If I am not mistaken, Virtuoso v. 7+ creates four RDF index schemes while loading an RDF dataset by default. I am interested to know where the corresponding physical file of each index scheme (e.g., “SP” or “PSOG” or etc.) is stored in Linux by default to check the size of each of these indexes on the disk in my applications. Thank you.
Virtuoso stores all tables, indexes, procedures, blobs etc in a single .db file on disk , stored in blocks of 8KB. Whenever VIrtuoso runs low on pages it extends the database by extending the database with a configurable number of pages. When pages have been allocated and released, they go onto the “free page” list and not shrink the .db file.
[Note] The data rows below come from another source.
theorem canonical_dramLineWrite {d : Dev} (keys : List Nat) (line : Nat) (h : Canonical d) :
    Canonical (dramLineWrite keys d line) := by
  unfold dramLineWrite
  split
  · exact canonical_of_eq h rfl rfl rfl rfl rfl rfl
  · dsimp only
    split
    · exact canonical_of_eq (canonical_dramTouch line h) rfl rfl rfl rfl rfl rfl
    · exact canonical_dramTouch line h

theorem canonical_dramWrite {d : Dev} (kbs : List (Nat × Byte)) (h : Canonical d) : Canonical (dramWrite d kbs) := by
  unfold dramWrite
  dsimp only
  have h1 := foldl_keeps (P := Canonical) (fun _ l => canonical_dramLineWrite (kbs.map (·.1)) l)
    (linesOf (kbs.map (·.1))) d h
  exact ⟨⟨mwf_dramStore kbs h1.1.1, h1.1.2⟩, h1.2⟩

theorem canonical_mirrorOut {d : Dev} (loft : Bool) (obs : List (Nat × Byte)) (h : Canonical d) :
    Canonical (mirrorOut d loft obs) := by
  unfold mirrorOut
  dsimp only
  generalize obs.filter _ = hit
  by_cases hm : mirroring d = true ∧ hit ≠ []
  · rw [if_pos hm]
    refine canonical_sendTwin _ (canonical_setPad _ ?_)
    split
    · exact canonical_bump _ h
    · exact h
  · rw [if_neg hm]; exact h

theorem canonical_mirrorState {d : Dev} (h : Canonical d) : Canonical (mirrorState d) := by
  unfold mirrorState
  split
  · split
    · exact h
    · exact canonical_sendTwin _ (canonical_setPad _ h)
  · exact h

theorem canonical_derWrite {d : Dev} (off : Nat) (bs : List Byte) (h : Canonical d) : Canonical (derWrite d off bs) :=
  canonical_mirrorOut _ _ (canonical_dramWrite _ h)

theorem canonical_engWrite {d : Dev} (die off : Nat) (bs : List Byte) (h : Canonical d) :
    Canonical (engWrite d die off bs) := canonical_mirrorOut _ _ (canonical_dramWrite _ h)

/-! ### The loft -/

theorem canonical_loftTouch {d : Dev} (unit : Nat) (h : Canonical d) : Canonical (loftTouch d unit) := by
  unfold loftTouch
  dsimp only
  split
  · exact h
  · exact canonical_bump _ h
  · exact canonical_raiseEvent _ _ _ _ _
      (canonical_of_eq (canonical_bump (loftReg (loftStack (256 * unit)) 0x10) h) rfl rfl rfl rfl rfl rfl)
  · exact canonical_bump _ h

theorem canonical_loftTouchAll {d : Dev} (offs : List Nat) (h : Canonical d) : Canonical (loftTouchAll d offs) :=
  foldl_keeps (P := Canonical) (fun _ l => canonical_loftTouch l) _ _ h

theorem canonical_loftWorn {d : Dev} (unit : Nat) (h : Canonical d) : Canonical (loftWorn d unit) := by
  unfold loftWorn
  dsimp only
  split
  · exact canonical_bump _ h
  · exact canonical_raiseEvent _ _ _ _ _
      (canonical_of_eq (canonical_bump (loftReg (loftStack (256 * unit)) 0x20) h) rfl rfl rfl rfl rfl rfl)

theorem canonical_loftUnitWrite {d : Dev} (obs : List (Nat × Byte)) (unit : Nat) (h : Canonical d) :
    Canonical (loftUnitWrite obs d unit) := by
  unfold loftUnitWrite
  split
  · exact canonical_loftWorn unit h
  · dsimp only
    split <;> rename_i hw
    · exact ⟨⟨h.1.1, mwf_dramStore _ h.1.2⟩, h.2⟩
    · have h1 := canonical_loftTouch unit h
      exact ⟨⟨h1.1.1, mwf_dramStore _ h1.1.2⟩, h1.2⟩

theorem canonical_loftWrite {d : Dev} (obs : List (Nat × Byte)) (h : Canonical d) : Canonical (loftWrite d obs) :=
  foldl_keeps (P := Canonical) (fun _ u => canonical_loftUnitWrite obs u) _ _ h

theorem canonical_memWrite {d : Dev} (a : W64) (bs : List Byte) (h : Canonical d) : Canonical (memWrite d a bs) := by
  unfold memWrite
  dsimp only
  split
  · exact canonical_mirrorOut _ _ (canonical_loftWrite _ h)
  · exact canonical_mirrorOut _ _ (canonical_dramWrite _ h)

theorem canonical_memRead {d : Dev} (a : W64) (n : Nat) (h : Canonical d) : Canonical (memRead d a n).1 := by
  unfold memRead
  dsimp only
  split
  · exact h
  · split
    · exact canonical_loftTouchAll _ h
    · exact canonical_dramTouchAll _ h

/-! ### The groom, the handshake, module reset -/

theorem canonical_dramFailing {d : Dev} (stack line : Nat) (holds : Bool) (h : Canonical d) :
    Canonical (dramFailing d stack line holds) := by
  unfold dramFailing
  dsimp only
  split
  · exact h
  · split
    · exact canonical_of_eq h rfl rfl rfl rfl rfl rfl
    · exact canonical_raiseEvent _ _ _ _ _ h

theorem canonical_zeroPrefixTable {d : Dev} (h : Canonical d) : Canonical (zeroPrefixTable d) :=
  ⟨⟨mwf_filter h.1.1 _, h.1.2⟩, h.2⟩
The isql tool can be used to show this information:
$ isql 1111 OpenLink Virtuoso Interactive SQL (Virtuoso) Version 08.03.3317 as of Jun 17 2020 Type HELP; for help and EXIT; to exit. Connected to OpenLink Virtuoso Driver: 08.03.3318 OpenLink Virtuoso ODBC Driver SQL> status(''); REPORT VARCHAR _______________________________________________________________________________ OpenLink Virtuoso VDB Server Version 08.03.3318-pthreads for Linux as of Aug 4 2020 Registered to OpenLink Software (INTERNAL USE ONLY) (Personal Edition, 500 connections) Started on: 2020-08-05 12:22 GMT+2 CPU: 0.05% RSS: 159MB PF: 3251 Database Status: File size 224395264, 27392 pages, 16091 free. 20000 buffers, 2390 used, 3 dirty 0 wired down, repl age 0 0 w. io 0 w/crsr. Disk Usage: 2766 reads avg 0 msec, 0% r 0% w last 0 s, 1149 writes flush 1.709 MB/s, 66 read ahead, batch = 24. Autocompact 0 in 0 out, 0% saved. Gate: 306 2nd in reads, 0 gate write waits, 0 in while read 0 busy scrap. Log = virtuoso.trx, 1827 bytes VDB: 0 exec 0 fetch 0 transact 0 error 11258 pages have been changed since last backup (in checkpoint state) Current backup timestamp: 0x0000-0x00-0x00 Last backup date: unknown Clients: 2 connects, max 1 concurrent RPC: 10 calls, 0 pending, 1 max until now, 0 queued, 0 burst reads (0%), 0 second 0M large, 10M max Checkpoint Remap 0 pages, 0 mapped back. 2 s atomic time. DB master 27392 total 16091 free 0 remap 0 mapped back temp 256 total 251 free Lock Status: 0 deadlocks of which 0 2r1w, 0 waits, Currently 1 threads running 0 threads waiting 0 threads in vdb. 25 Rows. -- 26 msec.
So in this example my virtuoso.db file is
$ ls -l virtuoso.db -rw-r--r-- 1 patrick patrick 224395264 Aug 6 10:23 virtuoso.db
Which is the same as the following line in the status output:
File size 224395264, 27392 pages, 16091 free. where 224395264 (size in bytes) / 8192 (page size in bytes) = 27392 total pages As there are 16091 pages free at this point, that means that 27392 - 16091 = 11301 pages actually in use at this time.
Note that these values can also be retrieved using the sys_stat function as in the following example:
SQL> select sys_stat ('st_db_pages') as "DB pages", sys_stat ('st_db_free_pages') as "Free Pages"; DB pages Free Pages LONG VARCHAR LONG VARCHAR _______________________________________________________________________________ 27392 16091 1 Rows. -- 1 msec.
Let us know if this answers your question.
Thank you for your reply. It seems that it is not easily possible to have a size-on-disk breakdown (for each index scheme, etc.) since all information are stored/compressed into a single file. This is interesting. Thank you once again.